# Assigned task
All lines in the records below that hold "decide" are to be shown.

=== Begin Enclosure ===

theorem RoundTrip.vbr (k : BitVec 3) (toff : BitVec 11) (koff : BitVec 11) : RoundTrip.Statement (Instr.vbr k toff koff) := RoundTrip.of_word rfl (fun _ => by simp [decode, fld_op, msb_wordOf, f38_0_11, f38_11_11, f38_22_3])

theorem RoundTrip.nop (e : Bool) : RoundTrip.Statement (Instr.nop e) := RoundTrip.of_word rfl (fun _ => by simp [decode, dec37, fld_op, msb_wordOf, f24_0_7])

theorem RoundTrip.exit : RoundTrip.Statement (Instr.exit) := RoundTrip.of_word rfl (fun _ => by simp [decode, dec37, fld_op, msb_wordOf, f24_0_7])

theorem RoundTrip.ret : RoundTrip.Statement (Instr.ret) := RoundTrip.of_word rfl (fun _ => by simp [decode, dec37, fld_op, msb_wordOf, f24_0_7])

theorem RoundTrip.jmpr (a : BitVec 6) : RoundTrip.Statement (Instr.jmpr a) := RoundTrip.of_word rfl (fun _ => by simp [decode, dec37, fld_op, msb_wordOf, f26_0_7, f26_13_6])

theorem RoundTrip.rcv (e : Bool) : RoundTrip.Statement (Instr.rcv e) := RoundTrip.of_word rfl (fun _ => by simp [decode, dec37, fld_op, msb_wordOf, f24_0_7])

theorem RoundTrip.bar (e : Bool) : RoundTrip.Statement (Instr.bar e) := RoundTrip.of_word rfl (fun _ => by simp [decode, dec37, fld_op, msb_wordOf, f24_0_7])

theorem RoundTrip.gbar (e : Bool) : RoundTrip.Statement (Instr.gbar e) := RoundTrip.of_word rfl (fun _ => by simp [decode, dec37, fld_op, msb_wordOf, f24_0_7])

theorem RoundTrip.pause (e : Bool) (a : BitVec 6) : RoundTrip.Statement (Instr.pause e a) := RoundTrip.of_word rfl (fun _ => by simp [decode, dec37, fld_op, msb_wordOf, f26_0_7, f26_13_6])

theorem RoundTrip.srd (e : Bool) (d : BitVec 6) (b : BitVec 6) : RoundTrip.Statement (Instr.srd e d b) := RoundTrip.of_word rfl (fun _ => by simp [decode, dec37, fld_op, msb_wordOf, f39_0_7, f39_7_6, f39_19_6])

theorem RoundTrip.swr (e : Bool) (a : BitVec 6) (b : BitVec 6) : RoundTrip.Statement (Instr.swr e a b) := RoundTrip.of_word rfl (fun _ => by simp [decode, dec37, fld_op, msb_wordOf, f25_0_7, f25_7_6, f25_13_6])

theorem RoundTrip.trap (n : BitVec 7) : RoundTrip.Statement (Instr.trap n) := RoundTrip.of_word rfl (fun _ => by simp [decode, dec37, fld_op, msb_wordOf, f40_0_7, f40_7_7])

theorem RoundTrip.tret : RoundTrip.Statement (Instr.tret) := RoundTrip.of_word rfl (fun _ => by simp [decode, dec37, fld_op, msb_wordOf, f24_0_7])

theorem RoundTrip.icinv (e : Bool) (a : BitVec 6) (b : BitVec 6) : RoundTrip.Statement (Instr.icinv e a b) := RoundTrip.of_word rfl (fun _ => by simp [decode, dec37, fld_op, msb_wordOf, f25_0_7, f25_7_6, f25_13_6])

theorem RoundTrip.ifence : RoundTrip.Statement (Instr.ifence) := RoundTrip.of_word rfl (fun _ => by simp [decode, dec37, fld_op, msb_wordOf, f24_0_7])

theorem RoundTrip.hintRegionNop (e : Bool) (m : BitVec 2) : RoundTrip.Statement (Instr.hintRegionNop e m) := by
  exact RoundTrip.of_word rfl (fun _ => by revert e m; decide)

theorem RoundTrip.ximm (imm : BitVec 25) : RoundTrip.Statement (Instr.ximm imm) := RoundTrip.of_word rfl (fun _ => by simp [decode, fld_op, msb_wordOf, f41_0_25])

theorem RoundTrip.xmod (pneg : Bool) (rmv : Bool) (rm : BitVec 2) (sat : Bool) (scv : Bool) (scope : BitVec 3) (ch : BitVec 2) (ord : BitVec 2) : RoundTrip.Statement (Instr.xmod pneg rmv rm sat scv scope ch ord) := RoundTrip.of_word rfl (fun _ => by simp [decode, fld_op, msb_wordOf, f42_8_2, f42_10_2, f42_12_3, f42_17_2, bit_fld _ 15 _ (by decide) (f42_15_1 _ _ _ _ _ _ _ _ _ _ _ _), bit_fld _ 16 _ (by decide) (f42_16_1 _ _ _ _ _ _ _ _ _ _ _ _), bit_fld _ 19 _ (by decide) (f42_19_1 _ _ _ _ _ _ _ _ _ _ _ _), bit_fld _ 20 _ (by decide) (f42_20_1 _ _ _ _ _ _ _ _ _ _ _ _)])

theorem RoundTrip.hint (k : BitVec 5) : RoundTrip.Statement (Instr.hint k) := RoundTrip.of_word rfl (fun _ => by simp [decode, fld_op, msb_wordOf, f43_20_5])

theorem RoundTrip.illegalWord (w : BitVec 32) : RoundTrip.Statement (Instr.illegalWord w) := RoundTrip.of_none rfl rfl

theorem RoundTrip.asyncTrapDelivery (ent : Nat) : RoundTrip.Statement (Instr.asyncTrapDelivery ent) := RoundTrip.of_none rfl rfl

=== End Enclosure ===

# Result
  exact RoundTrip.of_word rfl (fun _ => by revert e m; decide)
theorem RoundTrip.xmod (pneg : Bool) (rmv : Bool) (rm : BitVec 2) (sat : Bool) (scv : Bool) (scope : BitVec 3) (ch : BitVec 2) (ord : BitVec 2) : RoundTrip.Statement (Instr.xmod pneg rmv rm sat scv scope ch ord) := RoundTrip.of_word rfl (fun _ => by simp [decode, fld_op, msb_wordOf, f42_8_2, f42_10_2, f42_12_3, f42_17_2, bit_fld _ 15 _ (by decide) (f42_15_1 _ _ _ _ _ _ _ _ _ _ _ _), bit_fld _ 16 _ (by decide) (f42_16_1 _ _ _ _ _ _ _ _ _ _ _ _), bit_fld _ 19 _ (by decide) (f42_19_1 _ _ _ _ _ _ _ _ _ _ _ _), bit_fld _ 20 _ (by decide) (f42_20_1 _ _ _ _ _ _ _ _ _ _ _ _)])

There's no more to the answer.